START Excerpted records

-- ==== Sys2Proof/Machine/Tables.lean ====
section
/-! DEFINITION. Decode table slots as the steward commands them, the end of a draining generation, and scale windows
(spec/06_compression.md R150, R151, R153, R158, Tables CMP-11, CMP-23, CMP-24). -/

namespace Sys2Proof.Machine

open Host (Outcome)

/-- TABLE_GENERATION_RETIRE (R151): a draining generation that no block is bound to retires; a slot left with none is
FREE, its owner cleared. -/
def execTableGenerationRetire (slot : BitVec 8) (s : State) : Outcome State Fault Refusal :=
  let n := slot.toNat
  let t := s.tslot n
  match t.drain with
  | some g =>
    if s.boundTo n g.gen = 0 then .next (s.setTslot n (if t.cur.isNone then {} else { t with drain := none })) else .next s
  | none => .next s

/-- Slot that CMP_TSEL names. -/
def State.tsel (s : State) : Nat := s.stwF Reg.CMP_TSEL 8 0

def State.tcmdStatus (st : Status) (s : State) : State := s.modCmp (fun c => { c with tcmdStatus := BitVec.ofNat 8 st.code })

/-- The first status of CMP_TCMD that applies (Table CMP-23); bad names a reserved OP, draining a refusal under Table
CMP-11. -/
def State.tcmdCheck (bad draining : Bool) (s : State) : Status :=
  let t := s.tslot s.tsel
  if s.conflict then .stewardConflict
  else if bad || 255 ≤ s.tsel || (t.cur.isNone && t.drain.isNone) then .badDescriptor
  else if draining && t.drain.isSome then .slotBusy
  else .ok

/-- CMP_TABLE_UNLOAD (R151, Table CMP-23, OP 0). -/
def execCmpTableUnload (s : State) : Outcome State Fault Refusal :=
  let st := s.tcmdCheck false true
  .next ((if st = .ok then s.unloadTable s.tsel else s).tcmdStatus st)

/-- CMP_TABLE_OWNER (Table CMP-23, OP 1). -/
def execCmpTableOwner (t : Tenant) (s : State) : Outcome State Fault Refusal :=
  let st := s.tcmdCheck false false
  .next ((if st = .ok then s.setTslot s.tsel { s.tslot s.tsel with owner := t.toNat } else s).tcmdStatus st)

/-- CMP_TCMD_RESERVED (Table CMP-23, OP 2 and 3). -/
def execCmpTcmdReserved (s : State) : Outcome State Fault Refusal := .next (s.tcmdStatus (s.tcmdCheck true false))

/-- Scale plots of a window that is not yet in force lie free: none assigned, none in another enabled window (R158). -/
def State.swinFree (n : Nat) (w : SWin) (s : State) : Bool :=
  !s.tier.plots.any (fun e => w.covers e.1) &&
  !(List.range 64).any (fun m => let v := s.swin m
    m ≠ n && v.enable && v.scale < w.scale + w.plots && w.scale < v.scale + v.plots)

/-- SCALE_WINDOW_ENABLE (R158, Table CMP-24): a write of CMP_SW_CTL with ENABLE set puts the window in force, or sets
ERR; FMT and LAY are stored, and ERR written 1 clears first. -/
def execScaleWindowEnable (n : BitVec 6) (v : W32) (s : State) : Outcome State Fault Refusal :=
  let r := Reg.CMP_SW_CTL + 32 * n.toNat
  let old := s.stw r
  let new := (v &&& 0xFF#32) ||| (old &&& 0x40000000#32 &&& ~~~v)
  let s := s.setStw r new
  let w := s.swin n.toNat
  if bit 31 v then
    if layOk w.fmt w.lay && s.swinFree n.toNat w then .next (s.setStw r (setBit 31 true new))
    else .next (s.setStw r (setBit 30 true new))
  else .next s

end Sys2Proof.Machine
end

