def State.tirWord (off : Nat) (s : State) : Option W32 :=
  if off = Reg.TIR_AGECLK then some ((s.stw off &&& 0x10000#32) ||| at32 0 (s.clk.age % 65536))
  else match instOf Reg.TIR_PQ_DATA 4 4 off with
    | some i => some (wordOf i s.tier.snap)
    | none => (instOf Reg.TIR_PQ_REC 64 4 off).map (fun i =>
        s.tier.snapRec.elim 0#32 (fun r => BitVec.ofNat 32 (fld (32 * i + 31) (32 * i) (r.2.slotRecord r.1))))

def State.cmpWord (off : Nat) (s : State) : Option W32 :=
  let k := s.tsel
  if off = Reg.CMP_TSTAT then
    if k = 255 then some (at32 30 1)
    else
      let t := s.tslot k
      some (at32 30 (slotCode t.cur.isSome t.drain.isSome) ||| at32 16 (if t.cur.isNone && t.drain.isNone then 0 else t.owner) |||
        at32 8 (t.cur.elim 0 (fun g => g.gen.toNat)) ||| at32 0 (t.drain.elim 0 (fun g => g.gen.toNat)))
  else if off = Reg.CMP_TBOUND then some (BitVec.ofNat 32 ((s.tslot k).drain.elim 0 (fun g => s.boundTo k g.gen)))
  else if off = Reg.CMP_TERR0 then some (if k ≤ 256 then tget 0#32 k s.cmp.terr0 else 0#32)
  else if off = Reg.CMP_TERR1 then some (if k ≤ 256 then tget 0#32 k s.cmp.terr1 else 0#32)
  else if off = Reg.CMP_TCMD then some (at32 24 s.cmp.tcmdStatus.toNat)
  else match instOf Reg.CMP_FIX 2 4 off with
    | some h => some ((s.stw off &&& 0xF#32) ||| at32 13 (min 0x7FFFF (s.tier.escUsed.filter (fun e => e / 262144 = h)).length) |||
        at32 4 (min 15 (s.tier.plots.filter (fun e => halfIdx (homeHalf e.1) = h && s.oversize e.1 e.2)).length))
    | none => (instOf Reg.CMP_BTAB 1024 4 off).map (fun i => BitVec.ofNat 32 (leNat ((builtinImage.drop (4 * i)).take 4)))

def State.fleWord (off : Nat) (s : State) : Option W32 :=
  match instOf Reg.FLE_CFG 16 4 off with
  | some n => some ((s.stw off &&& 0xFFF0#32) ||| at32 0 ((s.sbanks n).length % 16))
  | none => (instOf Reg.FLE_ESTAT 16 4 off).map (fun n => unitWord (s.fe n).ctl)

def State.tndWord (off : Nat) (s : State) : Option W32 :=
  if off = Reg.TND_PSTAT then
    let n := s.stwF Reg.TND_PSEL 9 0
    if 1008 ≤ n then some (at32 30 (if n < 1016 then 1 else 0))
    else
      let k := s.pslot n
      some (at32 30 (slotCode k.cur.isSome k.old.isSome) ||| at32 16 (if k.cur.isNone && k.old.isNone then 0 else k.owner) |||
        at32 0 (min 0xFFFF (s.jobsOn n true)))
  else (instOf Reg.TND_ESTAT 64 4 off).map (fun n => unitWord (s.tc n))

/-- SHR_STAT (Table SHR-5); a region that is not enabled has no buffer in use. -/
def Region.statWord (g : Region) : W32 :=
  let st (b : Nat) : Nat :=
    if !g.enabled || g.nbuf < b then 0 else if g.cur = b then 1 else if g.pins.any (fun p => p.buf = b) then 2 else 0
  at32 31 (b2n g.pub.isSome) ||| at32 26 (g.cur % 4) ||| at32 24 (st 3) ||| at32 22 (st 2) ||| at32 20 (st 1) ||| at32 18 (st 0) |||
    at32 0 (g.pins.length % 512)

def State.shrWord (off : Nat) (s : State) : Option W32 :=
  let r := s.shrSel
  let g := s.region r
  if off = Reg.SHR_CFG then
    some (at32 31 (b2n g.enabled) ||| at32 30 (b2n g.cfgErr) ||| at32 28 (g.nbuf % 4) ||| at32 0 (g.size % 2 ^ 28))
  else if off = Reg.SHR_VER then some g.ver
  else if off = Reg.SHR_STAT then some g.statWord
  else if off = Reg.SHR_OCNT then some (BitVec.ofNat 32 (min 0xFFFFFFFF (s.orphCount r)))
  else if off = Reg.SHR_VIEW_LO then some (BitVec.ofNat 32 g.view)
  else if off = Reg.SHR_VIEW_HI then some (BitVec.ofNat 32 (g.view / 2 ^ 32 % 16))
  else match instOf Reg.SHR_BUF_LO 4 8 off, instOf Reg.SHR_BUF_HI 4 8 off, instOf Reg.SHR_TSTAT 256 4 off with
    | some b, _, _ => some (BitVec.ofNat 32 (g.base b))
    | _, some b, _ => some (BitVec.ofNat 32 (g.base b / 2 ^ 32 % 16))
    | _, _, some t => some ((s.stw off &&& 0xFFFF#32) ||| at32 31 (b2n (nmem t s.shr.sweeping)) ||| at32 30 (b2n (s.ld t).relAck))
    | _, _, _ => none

END Excerpted records
START Excerpted records

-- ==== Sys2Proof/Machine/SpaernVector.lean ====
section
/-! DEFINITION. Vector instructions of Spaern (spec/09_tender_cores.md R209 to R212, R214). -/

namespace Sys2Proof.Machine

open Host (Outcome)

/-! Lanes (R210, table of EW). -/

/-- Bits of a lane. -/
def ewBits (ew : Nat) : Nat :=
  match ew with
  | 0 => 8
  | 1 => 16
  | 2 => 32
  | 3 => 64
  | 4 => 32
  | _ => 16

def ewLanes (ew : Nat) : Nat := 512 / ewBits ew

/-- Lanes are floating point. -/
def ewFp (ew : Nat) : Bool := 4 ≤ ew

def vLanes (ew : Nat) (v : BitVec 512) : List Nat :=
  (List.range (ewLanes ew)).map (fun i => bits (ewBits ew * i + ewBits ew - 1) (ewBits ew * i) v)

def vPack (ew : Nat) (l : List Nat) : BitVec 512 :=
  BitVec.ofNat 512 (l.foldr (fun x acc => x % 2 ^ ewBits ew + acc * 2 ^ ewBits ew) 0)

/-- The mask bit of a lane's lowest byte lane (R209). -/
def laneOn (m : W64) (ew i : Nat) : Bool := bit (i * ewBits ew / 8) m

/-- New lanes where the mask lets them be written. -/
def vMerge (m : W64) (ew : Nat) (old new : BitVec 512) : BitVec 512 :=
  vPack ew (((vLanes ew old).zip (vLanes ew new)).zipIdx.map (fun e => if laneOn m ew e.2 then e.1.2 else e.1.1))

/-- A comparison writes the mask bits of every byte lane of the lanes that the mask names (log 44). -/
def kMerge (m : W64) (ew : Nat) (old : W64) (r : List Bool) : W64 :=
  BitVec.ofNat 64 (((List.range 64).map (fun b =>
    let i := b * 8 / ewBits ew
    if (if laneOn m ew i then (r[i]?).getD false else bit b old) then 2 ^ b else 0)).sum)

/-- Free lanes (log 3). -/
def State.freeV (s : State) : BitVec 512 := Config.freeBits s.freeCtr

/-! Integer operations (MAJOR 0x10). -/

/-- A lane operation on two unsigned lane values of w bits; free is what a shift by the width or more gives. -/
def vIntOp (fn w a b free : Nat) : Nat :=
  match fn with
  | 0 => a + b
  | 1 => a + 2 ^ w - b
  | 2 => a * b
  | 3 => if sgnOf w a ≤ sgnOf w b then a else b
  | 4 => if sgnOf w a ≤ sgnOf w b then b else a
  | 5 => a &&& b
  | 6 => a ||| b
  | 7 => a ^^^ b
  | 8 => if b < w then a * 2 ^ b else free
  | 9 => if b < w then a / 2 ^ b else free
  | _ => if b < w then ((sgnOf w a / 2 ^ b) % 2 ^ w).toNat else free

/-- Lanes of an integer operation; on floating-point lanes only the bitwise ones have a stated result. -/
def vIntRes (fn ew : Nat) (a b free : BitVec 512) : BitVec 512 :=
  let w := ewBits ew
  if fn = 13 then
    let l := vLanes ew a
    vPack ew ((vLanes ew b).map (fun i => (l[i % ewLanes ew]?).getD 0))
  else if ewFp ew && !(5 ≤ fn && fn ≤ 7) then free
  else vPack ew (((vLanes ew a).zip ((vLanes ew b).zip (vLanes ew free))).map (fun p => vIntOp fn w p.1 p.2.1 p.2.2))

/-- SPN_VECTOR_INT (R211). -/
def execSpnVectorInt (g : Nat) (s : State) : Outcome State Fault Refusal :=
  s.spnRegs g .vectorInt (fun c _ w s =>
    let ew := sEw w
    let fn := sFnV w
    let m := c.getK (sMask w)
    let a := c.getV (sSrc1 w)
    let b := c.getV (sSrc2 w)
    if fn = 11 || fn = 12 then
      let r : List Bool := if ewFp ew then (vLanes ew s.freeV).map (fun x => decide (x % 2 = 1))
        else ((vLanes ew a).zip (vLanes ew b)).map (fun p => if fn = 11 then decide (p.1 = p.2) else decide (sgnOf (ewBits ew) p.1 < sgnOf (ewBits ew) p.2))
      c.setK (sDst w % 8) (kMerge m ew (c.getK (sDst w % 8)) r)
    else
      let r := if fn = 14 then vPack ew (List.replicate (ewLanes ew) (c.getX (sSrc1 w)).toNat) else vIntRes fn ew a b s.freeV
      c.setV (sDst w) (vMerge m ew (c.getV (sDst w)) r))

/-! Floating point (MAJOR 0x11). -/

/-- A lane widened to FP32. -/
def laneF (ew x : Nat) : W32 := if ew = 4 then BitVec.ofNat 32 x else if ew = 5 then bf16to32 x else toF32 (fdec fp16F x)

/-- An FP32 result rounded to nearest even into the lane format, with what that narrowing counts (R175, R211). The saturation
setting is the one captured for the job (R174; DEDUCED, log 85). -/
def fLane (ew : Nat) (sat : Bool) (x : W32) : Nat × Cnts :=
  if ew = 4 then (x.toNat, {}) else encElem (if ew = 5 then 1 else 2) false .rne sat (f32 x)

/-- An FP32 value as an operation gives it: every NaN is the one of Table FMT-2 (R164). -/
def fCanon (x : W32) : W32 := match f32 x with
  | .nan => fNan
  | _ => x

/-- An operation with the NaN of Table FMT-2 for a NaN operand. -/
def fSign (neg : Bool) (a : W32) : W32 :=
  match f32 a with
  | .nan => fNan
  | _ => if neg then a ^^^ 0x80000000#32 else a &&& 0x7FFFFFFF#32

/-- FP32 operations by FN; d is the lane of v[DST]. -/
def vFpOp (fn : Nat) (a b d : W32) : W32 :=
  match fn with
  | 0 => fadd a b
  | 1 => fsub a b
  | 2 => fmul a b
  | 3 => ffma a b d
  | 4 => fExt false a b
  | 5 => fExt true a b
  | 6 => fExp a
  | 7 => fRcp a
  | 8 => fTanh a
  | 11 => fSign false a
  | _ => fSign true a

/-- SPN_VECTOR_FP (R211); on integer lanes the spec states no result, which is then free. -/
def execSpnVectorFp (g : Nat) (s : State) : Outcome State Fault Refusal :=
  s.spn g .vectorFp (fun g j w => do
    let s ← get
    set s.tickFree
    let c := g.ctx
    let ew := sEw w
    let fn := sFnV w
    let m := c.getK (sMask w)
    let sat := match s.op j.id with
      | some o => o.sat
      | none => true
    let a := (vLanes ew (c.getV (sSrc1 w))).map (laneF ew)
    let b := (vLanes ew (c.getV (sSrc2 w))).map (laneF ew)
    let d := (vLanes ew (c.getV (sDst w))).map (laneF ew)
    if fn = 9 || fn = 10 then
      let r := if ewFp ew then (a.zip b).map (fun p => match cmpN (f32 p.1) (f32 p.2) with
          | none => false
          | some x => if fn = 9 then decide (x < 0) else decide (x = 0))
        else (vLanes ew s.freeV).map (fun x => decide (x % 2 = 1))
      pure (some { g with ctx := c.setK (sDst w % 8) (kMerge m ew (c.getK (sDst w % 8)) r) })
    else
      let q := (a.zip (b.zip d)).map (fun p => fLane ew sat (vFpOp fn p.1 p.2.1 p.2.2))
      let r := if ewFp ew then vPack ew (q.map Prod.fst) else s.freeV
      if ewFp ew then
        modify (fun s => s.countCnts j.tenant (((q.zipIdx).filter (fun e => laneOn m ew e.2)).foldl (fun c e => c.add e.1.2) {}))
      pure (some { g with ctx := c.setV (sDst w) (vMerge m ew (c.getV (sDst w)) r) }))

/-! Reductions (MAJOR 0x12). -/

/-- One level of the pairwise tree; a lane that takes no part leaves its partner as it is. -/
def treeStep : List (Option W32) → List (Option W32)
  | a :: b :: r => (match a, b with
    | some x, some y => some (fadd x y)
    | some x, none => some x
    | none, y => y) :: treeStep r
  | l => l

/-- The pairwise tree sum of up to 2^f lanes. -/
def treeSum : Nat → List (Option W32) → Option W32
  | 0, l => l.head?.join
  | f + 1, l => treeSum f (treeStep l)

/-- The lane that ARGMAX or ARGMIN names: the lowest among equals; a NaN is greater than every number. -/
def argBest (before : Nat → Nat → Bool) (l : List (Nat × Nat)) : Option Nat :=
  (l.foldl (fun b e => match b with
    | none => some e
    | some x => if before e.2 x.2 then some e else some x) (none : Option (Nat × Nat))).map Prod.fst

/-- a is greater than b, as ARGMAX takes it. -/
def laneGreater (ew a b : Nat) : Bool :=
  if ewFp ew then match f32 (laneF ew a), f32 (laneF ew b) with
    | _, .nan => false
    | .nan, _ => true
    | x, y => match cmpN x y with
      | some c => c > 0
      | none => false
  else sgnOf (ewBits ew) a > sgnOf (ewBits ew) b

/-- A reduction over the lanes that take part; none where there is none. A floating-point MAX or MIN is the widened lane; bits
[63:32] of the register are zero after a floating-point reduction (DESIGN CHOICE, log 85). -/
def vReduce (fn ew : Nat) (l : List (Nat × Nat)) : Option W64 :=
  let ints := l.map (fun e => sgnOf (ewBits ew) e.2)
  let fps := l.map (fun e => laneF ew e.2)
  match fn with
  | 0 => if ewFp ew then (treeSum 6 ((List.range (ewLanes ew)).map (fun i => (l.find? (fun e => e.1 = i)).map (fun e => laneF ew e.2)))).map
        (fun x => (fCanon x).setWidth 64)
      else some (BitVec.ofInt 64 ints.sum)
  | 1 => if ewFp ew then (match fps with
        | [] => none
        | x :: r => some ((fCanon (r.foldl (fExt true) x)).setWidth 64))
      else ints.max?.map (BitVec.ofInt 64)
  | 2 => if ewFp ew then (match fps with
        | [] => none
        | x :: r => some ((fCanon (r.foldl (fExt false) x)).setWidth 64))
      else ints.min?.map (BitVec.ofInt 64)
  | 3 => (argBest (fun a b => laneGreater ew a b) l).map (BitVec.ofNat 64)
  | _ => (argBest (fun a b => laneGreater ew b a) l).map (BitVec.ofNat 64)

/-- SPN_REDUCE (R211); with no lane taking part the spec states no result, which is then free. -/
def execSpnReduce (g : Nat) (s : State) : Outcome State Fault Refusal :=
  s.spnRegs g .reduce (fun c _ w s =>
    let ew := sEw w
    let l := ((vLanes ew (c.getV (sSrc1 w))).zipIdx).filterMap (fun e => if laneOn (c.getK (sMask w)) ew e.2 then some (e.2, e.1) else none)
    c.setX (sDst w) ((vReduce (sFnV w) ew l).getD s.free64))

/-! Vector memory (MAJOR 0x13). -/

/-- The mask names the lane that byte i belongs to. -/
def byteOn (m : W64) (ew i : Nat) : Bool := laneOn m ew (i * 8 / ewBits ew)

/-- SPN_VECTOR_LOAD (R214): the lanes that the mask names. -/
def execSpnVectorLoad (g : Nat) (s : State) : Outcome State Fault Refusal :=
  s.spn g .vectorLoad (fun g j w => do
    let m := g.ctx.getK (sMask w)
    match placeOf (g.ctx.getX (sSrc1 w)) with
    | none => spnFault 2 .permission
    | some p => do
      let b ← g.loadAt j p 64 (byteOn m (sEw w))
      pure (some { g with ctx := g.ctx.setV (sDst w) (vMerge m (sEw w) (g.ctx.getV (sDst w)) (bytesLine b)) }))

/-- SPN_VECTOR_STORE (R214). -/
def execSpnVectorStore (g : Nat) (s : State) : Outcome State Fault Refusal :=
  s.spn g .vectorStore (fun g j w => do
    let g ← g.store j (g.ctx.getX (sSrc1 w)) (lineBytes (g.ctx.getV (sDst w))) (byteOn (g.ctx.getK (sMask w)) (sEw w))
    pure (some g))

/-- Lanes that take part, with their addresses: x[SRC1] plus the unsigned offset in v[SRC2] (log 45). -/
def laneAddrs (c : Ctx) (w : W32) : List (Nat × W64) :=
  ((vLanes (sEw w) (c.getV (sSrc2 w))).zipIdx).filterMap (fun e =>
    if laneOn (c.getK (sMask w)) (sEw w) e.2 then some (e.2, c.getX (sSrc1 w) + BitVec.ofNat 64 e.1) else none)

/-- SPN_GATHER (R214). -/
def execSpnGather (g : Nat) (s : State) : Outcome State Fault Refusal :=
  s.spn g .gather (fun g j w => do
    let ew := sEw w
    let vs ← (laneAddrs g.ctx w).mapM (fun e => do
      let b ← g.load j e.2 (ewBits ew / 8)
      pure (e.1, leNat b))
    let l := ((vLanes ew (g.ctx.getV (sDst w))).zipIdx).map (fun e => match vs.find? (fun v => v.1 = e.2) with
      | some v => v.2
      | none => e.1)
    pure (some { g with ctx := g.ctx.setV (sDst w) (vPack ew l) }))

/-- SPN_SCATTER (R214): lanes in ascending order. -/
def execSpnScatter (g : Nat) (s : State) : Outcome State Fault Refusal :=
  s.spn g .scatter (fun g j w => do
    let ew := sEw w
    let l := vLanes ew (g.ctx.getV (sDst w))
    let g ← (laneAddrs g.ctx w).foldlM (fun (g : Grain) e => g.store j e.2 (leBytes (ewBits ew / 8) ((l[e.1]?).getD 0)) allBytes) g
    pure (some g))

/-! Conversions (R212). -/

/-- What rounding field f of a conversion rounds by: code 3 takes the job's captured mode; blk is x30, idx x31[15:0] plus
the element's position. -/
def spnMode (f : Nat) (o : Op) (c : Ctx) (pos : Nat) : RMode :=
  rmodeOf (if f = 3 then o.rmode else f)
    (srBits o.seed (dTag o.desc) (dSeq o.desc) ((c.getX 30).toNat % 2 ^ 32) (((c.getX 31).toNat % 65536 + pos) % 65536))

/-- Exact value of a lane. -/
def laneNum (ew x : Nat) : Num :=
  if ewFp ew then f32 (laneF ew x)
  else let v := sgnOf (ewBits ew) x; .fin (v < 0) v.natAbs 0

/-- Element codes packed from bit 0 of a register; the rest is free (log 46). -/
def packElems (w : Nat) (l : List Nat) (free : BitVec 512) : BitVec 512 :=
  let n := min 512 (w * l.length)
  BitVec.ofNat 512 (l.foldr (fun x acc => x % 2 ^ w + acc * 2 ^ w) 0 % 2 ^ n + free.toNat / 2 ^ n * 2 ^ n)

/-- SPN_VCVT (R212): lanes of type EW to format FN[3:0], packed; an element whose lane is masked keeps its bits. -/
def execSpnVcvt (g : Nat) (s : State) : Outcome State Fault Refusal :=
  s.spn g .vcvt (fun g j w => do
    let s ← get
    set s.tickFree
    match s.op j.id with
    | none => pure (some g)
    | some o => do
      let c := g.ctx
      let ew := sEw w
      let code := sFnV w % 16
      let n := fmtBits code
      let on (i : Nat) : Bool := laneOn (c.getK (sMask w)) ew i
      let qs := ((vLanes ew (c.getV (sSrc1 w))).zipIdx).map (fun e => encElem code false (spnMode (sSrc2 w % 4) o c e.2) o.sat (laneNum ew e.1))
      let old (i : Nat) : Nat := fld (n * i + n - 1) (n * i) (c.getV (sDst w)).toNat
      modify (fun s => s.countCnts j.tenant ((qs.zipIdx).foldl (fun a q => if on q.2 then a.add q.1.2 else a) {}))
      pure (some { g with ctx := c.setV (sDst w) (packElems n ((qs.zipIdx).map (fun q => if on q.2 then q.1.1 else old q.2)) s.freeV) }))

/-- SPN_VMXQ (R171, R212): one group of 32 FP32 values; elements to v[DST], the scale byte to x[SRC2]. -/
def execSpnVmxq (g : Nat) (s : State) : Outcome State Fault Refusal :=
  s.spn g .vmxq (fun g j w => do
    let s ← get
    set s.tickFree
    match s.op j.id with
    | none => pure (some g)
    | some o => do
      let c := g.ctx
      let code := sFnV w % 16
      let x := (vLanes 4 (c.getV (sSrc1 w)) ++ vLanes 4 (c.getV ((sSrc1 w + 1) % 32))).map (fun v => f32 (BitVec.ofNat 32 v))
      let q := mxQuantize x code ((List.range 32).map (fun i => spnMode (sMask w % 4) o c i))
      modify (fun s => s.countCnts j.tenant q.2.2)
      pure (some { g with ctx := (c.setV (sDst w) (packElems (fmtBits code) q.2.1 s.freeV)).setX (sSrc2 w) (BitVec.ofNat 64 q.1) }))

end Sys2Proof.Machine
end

END Excerpted records

For every line in the listing above that contains "laneNum", copy that line.

▶ **Solution below**
def laneNum (ew x : Nat) : Num :=
      let qs := ((vLanes ew (c.getV (sSrc1 w))).zipIdx).map (fun e => encElem code false (spnMode (sSrc2 w % 4) o c e.2) o.sat (laneNum ew e.1))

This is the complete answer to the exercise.